YOUR ASSIGNMENT:
A stretch of the entries below is to be set down exactly, running from the line with "accepted (R107) -/" through the line with "0x00#8 ∉ E)", both included, and no other line.

[[ SOURCE DATA, beginning ]]

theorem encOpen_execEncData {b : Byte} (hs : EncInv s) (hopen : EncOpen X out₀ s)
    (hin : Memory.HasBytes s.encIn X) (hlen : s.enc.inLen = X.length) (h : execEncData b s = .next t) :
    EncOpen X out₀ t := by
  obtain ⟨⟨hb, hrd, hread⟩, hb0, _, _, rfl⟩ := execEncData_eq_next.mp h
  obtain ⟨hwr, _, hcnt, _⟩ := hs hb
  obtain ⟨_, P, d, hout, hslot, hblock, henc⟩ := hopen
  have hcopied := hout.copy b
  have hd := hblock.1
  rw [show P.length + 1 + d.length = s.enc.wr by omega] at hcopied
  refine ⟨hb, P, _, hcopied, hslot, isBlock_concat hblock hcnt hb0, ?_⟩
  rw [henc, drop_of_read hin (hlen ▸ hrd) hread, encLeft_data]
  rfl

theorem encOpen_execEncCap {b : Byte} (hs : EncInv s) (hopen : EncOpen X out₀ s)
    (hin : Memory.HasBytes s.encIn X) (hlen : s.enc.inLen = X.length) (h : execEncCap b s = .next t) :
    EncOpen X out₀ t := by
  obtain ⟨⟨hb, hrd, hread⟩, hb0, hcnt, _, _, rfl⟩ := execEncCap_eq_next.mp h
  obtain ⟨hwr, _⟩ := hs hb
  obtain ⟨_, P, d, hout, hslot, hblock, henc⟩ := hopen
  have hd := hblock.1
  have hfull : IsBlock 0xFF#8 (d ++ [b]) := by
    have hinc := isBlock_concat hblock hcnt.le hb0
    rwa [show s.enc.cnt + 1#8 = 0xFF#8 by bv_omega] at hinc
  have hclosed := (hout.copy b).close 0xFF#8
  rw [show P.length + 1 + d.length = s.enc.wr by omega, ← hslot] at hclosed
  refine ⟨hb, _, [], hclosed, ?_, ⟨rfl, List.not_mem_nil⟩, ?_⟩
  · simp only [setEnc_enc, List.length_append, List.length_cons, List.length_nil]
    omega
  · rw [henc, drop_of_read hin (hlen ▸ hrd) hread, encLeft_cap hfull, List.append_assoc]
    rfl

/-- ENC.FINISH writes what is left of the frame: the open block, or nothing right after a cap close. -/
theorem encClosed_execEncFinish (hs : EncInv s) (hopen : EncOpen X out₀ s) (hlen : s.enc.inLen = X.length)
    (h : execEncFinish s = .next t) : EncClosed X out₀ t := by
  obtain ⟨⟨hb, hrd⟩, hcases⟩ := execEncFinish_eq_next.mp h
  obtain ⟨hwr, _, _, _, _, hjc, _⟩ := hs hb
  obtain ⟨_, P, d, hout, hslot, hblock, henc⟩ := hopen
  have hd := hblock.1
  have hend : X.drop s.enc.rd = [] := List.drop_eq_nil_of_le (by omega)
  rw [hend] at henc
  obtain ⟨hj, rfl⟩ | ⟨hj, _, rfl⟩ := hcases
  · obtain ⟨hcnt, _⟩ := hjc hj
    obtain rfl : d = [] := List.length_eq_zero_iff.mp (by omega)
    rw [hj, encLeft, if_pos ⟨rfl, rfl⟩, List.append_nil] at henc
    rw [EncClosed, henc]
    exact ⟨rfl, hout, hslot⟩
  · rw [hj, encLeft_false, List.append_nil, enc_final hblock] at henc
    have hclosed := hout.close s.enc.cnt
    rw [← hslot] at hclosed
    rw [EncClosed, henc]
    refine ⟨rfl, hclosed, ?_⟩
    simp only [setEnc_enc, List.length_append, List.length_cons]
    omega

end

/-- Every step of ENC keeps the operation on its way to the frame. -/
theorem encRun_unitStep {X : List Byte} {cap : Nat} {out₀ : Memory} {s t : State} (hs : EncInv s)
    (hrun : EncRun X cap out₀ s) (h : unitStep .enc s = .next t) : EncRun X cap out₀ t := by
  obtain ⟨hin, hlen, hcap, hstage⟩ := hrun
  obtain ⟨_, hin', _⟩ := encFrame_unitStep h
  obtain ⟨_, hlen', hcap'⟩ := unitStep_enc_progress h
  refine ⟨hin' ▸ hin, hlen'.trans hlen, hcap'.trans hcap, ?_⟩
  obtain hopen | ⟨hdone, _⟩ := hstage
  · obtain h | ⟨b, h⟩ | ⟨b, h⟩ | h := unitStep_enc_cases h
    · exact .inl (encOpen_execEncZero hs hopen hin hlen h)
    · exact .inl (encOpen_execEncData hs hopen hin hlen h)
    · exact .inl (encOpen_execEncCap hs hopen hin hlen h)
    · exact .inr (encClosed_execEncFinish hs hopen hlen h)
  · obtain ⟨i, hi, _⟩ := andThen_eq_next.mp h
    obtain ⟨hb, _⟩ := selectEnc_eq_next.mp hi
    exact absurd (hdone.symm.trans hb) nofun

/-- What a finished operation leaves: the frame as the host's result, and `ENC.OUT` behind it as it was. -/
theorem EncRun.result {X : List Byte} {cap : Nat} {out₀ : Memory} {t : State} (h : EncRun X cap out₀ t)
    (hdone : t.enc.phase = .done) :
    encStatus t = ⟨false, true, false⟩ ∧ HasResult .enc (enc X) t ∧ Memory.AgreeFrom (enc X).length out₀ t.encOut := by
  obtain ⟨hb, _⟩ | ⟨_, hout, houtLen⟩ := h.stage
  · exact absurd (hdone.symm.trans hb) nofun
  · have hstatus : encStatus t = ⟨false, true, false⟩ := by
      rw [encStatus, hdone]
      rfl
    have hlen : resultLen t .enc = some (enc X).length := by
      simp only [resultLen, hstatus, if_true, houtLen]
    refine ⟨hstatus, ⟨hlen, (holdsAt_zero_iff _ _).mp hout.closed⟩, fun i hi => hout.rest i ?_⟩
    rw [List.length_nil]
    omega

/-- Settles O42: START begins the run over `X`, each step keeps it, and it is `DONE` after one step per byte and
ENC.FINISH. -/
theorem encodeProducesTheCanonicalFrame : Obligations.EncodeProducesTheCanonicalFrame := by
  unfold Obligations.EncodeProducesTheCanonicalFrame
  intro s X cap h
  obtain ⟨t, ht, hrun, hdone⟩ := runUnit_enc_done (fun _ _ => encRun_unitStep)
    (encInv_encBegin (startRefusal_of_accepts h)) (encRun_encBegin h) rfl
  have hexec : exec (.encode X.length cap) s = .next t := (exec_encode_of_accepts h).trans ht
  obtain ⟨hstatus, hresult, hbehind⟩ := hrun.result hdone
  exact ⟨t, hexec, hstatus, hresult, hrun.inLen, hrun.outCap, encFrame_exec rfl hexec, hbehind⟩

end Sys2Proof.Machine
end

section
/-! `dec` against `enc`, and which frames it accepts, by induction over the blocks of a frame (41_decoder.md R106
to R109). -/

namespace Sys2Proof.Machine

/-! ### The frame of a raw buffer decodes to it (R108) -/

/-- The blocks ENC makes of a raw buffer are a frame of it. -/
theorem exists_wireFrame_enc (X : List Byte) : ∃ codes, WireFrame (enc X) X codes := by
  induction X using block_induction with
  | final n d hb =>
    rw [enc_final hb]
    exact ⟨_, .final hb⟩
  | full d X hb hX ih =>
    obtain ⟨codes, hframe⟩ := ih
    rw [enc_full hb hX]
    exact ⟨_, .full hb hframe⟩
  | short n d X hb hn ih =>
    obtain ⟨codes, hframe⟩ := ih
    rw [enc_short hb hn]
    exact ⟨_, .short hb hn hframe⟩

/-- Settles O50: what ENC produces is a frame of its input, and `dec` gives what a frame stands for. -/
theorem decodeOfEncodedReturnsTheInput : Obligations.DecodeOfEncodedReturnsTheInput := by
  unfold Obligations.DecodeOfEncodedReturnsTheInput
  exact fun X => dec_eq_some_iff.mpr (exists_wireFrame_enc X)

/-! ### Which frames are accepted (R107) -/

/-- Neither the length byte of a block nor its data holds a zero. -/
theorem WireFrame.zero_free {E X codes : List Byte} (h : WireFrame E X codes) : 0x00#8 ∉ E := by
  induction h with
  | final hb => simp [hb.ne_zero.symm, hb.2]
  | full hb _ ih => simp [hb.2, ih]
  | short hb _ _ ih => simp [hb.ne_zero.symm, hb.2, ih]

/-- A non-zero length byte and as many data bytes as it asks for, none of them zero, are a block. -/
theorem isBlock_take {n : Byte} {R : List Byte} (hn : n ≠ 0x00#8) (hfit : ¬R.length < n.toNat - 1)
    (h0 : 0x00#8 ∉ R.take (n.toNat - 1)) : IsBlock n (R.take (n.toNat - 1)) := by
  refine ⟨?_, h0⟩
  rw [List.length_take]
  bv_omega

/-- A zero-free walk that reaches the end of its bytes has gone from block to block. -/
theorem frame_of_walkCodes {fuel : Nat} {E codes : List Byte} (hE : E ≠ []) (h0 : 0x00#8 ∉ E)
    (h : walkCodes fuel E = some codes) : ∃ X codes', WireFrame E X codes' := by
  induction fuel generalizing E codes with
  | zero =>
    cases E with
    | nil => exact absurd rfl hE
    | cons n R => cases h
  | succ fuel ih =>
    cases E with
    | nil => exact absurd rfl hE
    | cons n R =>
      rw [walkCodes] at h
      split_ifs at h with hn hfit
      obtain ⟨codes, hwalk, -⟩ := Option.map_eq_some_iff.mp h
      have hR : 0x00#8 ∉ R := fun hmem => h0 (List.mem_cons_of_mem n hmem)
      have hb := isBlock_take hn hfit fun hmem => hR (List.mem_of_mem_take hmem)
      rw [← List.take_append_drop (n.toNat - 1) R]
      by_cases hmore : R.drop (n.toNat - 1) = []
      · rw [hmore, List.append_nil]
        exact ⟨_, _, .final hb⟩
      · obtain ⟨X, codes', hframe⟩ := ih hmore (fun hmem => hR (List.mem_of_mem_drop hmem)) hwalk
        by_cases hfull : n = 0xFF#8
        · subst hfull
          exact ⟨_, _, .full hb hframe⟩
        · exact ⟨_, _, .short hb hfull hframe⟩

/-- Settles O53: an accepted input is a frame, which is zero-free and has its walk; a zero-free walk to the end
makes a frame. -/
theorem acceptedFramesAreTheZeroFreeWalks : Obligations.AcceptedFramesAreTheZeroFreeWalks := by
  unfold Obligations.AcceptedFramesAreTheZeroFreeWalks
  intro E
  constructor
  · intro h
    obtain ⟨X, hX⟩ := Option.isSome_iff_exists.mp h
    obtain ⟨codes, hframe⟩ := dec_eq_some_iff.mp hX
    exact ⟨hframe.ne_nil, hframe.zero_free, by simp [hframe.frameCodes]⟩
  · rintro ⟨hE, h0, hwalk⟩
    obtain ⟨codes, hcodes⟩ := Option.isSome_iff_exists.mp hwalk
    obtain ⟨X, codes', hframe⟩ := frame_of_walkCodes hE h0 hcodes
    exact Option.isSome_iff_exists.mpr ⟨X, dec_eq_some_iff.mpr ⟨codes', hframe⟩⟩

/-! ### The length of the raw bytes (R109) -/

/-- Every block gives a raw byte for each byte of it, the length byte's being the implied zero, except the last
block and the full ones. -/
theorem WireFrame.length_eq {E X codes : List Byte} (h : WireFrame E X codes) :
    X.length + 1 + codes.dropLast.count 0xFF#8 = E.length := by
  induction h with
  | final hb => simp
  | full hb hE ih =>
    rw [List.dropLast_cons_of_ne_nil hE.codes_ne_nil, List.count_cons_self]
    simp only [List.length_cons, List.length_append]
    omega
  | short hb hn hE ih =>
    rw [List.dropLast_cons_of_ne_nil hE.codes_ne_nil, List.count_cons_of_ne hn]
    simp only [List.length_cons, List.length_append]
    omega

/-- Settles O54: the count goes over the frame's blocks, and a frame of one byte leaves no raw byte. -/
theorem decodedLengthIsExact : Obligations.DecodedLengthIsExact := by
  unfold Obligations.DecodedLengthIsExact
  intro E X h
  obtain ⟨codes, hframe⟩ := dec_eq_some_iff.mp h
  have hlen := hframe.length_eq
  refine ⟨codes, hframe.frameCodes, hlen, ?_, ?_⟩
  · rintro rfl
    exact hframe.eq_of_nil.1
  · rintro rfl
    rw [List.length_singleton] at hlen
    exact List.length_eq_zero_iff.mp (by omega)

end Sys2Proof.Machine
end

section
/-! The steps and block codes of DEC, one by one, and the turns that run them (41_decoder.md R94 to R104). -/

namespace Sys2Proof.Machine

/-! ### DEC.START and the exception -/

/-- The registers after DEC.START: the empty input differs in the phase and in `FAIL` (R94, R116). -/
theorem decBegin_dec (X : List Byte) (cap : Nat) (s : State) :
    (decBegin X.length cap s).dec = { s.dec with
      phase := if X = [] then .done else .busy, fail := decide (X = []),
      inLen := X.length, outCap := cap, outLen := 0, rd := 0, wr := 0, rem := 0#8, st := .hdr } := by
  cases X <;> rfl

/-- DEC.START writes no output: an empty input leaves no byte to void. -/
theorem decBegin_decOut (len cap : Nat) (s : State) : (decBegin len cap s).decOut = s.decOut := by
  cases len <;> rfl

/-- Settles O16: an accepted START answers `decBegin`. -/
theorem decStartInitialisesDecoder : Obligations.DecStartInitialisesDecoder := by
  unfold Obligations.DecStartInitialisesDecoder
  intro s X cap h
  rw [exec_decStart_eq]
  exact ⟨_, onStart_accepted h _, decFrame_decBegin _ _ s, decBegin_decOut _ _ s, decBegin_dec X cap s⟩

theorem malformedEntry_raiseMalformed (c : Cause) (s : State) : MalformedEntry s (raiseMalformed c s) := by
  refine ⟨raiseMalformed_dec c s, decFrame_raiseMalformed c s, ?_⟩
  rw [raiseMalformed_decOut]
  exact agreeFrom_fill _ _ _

[[ SOURCE DATA, end ]]
[[ SOURCE DATA, beginning ]]

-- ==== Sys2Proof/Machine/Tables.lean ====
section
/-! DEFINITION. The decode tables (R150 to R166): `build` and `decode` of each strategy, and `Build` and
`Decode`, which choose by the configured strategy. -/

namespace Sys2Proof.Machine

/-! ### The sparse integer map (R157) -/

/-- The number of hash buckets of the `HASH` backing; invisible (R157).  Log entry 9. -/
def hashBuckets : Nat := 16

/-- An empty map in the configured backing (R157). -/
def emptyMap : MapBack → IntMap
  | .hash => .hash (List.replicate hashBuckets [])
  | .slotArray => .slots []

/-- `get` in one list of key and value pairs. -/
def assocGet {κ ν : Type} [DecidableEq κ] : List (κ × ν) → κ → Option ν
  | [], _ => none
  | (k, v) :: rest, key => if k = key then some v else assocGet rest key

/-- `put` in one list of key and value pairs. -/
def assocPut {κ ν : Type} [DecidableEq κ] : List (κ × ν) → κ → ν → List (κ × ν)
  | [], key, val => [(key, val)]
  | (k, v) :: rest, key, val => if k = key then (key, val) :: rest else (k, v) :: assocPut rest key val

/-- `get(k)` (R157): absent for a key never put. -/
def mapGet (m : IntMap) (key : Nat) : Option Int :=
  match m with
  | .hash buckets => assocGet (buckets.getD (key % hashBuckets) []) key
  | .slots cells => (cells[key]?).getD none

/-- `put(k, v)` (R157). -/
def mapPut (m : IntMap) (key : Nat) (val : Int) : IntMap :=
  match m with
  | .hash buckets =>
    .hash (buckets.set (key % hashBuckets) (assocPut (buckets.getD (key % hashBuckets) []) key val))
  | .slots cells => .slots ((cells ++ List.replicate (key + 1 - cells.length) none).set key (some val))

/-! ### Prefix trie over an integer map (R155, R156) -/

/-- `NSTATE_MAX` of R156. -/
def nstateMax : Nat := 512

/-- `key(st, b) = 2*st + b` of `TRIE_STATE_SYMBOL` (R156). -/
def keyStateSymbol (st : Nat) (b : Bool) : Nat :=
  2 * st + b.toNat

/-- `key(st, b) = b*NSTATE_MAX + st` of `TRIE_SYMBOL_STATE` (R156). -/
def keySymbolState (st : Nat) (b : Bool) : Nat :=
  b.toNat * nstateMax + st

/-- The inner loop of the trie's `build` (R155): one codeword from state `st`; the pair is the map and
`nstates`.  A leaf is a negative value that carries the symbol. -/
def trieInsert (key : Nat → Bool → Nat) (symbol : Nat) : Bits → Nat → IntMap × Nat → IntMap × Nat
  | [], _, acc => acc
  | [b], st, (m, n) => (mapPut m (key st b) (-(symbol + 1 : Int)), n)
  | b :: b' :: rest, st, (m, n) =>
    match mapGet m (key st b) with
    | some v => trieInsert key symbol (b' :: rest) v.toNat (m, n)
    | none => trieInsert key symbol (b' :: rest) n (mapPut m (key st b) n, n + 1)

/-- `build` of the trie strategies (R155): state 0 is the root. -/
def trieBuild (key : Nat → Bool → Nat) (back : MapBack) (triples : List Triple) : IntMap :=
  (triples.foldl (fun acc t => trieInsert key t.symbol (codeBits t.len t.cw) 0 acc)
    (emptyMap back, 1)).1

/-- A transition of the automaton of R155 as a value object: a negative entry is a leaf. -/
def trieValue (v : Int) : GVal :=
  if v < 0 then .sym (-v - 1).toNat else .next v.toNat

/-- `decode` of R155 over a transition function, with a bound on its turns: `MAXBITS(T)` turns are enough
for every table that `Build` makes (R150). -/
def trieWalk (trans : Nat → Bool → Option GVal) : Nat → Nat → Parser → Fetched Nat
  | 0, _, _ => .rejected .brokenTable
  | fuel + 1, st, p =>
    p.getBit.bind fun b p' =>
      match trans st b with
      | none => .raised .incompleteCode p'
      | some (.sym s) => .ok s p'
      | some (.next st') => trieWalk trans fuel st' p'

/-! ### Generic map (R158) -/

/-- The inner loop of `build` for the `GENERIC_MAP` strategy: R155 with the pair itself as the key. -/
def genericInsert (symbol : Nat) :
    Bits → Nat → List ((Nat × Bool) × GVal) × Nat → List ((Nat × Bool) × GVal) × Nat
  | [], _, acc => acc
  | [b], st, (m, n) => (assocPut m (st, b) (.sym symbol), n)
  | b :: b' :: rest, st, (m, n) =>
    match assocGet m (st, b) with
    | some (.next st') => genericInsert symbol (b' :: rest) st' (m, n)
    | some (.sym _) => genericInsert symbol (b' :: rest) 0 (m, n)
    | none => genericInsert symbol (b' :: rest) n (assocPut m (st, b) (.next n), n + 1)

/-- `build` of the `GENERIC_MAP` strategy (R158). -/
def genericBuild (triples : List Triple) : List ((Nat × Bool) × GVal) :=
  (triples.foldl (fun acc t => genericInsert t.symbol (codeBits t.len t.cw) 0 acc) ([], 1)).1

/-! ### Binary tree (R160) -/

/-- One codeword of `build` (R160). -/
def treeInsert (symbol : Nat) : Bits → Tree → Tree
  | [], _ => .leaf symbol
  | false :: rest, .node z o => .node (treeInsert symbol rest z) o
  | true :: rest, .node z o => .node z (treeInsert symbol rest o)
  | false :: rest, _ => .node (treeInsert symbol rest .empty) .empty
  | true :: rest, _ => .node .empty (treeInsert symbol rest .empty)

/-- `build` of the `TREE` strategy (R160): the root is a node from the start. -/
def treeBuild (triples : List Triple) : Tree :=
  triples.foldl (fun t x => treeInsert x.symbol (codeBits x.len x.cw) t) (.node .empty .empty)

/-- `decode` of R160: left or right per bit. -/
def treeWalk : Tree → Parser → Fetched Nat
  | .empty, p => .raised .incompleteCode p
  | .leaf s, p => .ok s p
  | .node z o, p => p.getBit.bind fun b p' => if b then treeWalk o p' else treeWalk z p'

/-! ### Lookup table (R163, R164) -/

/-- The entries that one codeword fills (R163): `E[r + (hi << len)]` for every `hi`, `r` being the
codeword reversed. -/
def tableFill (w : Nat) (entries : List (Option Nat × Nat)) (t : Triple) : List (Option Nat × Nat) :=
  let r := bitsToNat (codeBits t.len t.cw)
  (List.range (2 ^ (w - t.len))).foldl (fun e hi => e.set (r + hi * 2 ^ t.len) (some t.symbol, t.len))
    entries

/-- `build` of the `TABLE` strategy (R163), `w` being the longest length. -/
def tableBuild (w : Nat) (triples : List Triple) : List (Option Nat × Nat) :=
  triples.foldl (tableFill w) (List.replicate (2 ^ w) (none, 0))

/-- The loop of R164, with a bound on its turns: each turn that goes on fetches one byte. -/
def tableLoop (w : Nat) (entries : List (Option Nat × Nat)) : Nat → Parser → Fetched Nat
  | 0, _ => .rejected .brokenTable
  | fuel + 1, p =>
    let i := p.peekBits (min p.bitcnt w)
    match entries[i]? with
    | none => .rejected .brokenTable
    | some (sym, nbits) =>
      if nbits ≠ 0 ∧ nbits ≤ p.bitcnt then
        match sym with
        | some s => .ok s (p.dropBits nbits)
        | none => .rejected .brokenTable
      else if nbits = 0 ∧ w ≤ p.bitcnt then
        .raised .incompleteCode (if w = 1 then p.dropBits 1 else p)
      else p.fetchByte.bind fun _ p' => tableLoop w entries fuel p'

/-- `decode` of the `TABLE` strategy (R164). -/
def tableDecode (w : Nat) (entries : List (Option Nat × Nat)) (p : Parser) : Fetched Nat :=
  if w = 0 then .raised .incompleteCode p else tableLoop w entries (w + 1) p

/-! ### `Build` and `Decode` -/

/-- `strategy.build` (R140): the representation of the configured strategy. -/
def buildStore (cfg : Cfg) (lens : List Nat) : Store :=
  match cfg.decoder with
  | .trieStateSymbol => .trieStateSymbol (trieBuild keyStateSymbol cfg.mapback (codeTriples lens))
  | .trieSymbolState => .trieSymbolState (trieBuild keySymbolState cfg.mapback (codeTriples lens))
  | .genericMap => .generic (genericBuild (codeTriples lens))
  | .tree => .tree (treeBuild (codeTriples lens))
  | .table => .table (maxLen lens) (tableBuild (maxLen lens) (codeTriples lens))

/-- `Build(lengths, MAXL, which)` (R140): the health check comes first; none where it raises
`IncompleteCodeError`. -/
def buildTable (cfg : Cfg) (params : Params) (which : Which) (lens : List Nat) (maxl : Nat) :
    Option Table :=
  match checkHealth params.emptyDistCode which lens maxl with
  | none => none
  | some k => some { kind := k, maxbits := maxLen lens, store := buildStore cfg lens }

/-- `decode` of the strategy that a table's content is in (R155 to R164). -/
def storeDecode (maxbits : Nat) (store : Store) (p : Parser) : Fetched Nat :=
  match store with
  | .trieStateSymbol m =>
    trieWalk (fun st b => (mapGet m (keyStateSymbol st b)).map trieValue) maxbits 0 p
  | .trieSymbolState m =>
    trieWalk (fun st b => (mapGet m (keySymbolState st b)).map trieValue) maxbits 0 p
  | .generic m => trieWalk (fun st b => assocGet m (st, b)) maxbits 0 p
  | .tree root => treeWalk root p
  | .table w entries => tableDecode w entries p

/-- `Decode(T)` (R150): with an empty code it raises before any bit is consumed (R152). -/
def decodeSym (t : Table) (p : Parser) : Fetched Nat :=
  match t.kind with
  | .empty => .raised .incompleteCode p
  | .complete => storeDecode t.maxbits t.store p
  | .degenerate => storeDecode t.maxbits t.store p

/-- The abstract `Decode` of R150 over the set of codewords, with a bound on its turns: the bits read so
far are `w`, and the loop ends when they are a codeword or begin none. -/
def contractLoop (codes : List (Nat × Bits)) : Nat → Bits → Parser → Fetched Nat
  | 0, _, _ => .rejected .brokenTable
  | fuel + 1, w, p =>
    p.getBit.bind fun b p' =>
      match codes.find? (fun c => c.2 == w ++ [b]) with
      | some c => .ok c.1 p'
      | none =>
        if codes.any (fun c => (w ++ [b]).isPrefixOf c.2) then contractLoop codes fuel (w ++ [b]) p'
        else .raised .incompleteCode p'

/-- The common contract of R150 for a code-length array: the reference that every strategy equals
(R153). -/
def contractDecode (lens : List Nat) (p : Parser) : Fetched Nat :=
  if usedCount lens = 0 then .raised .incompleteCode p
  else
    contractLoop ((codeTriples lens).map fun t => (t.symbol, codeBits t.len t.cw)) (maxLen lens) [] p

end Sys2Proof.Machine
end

[[ SOURCE DATA, end ]]
[[ SOURCE DATA, beginning ]]

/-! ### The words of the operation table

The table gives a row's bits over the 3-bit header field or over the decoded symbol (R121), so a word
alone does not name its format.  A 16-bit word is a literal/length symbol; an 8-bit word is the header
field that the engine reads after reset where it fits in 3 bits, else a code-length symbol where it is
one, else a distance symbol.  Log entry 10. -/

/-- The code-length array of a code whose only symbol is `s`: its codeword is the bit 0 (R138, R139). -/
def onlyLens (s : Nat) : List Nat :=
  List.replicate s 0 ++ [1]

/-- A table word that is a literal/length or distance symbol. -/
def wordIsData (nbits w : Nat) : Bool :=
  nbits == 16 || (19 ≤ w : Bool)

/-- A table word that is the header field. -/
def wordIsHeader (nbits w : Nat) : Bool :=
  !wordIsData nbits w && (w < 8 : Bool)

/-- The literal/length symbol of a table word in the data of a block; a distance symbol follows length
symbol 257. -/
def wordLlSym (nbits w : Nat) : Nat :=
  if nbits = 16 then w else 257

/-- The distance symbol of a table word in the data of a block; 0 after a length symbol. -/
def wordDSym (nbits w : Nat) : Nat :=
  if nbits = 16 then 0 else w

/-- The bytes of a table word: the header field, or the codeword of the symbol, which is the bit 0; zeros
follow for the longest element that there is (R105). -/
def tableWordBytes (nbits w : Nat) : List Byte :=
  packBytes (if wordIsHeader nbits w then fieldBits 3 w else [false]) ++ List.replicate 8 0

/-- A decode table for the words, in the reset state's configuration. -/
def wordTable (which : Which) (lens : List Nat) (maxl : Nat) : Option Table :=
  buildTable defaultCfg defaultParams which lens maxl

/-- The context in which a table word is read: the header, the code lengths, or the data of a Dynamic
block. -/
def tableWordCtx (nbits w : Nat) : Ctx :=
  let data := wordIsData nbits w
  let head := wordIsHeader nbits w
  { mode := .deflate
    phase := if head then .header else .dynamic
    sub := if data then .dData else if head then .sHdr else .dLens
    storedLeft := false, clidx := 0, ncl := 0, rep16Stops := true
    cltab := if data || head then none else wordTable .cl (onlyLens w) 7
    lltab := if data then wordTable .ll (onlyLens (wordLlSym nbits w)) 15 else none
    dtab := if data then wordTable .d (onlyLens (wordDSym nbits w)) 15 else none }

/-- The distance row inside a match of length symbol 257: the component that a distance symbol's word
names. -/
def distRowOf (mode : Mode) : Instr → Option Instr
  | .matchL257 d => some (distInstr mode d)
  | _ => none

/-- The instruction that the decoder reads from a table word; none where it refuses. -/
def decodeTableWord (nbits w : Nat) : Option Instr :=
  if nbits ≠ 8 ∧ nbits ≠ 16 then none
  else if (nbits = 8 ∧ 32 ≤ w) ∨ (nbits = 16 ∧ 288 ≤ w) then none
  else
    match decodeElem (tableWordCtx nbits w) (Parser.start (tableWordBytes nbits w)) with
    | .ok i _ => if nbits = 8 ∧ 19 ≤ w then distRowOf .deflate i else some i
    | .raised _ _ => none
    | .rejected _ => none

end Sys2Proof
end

[[ SOURCE DATA, end ]]

RESULT FOR THIS TASK:
/-! ### Which frames are accepted (R107) -/

/-- Neither the length byte of a block nor its data holds a zero. -/
theorem WireFrame.zero_free {E X codes : List Byte} (h : WireFrame E X codes) : 0x00#8 ∉ E := by
  induction h with
  | final hb => simp [hb.ne_zero.symm, hb.2]
  | full hb _ ih => simp [hb.2, ih]
  | short hb _ _ ih => simp [hb.ne_zero.symm, hb.2, ih]

/-- A non-zero length byte and as many data bytes as it asks for, none of them zero, are a block. -/
theorem isBlock_take {n : Byte} {R : List Byte} (hn : n ≠ 0x00#8) (hfit : ¬R.length < n.toNat - 1)
    (h0 : 0x00#8 ∉ R.take (n.toNat - 1)) : IsBlock n (R.take (n.toNat - 1)) := by
  refine ⟨?_, h0⟩
  rw [List.length_take]
  bv_omega

/-- A zero-free walk that reaches the end of its bytes has gone from block to block. -/
theorem frame_of_walkCodes {fuel : Nat} {E codes : List Byte} (hE : E ≠ []) (h0 : 0x00#8 ∉ E)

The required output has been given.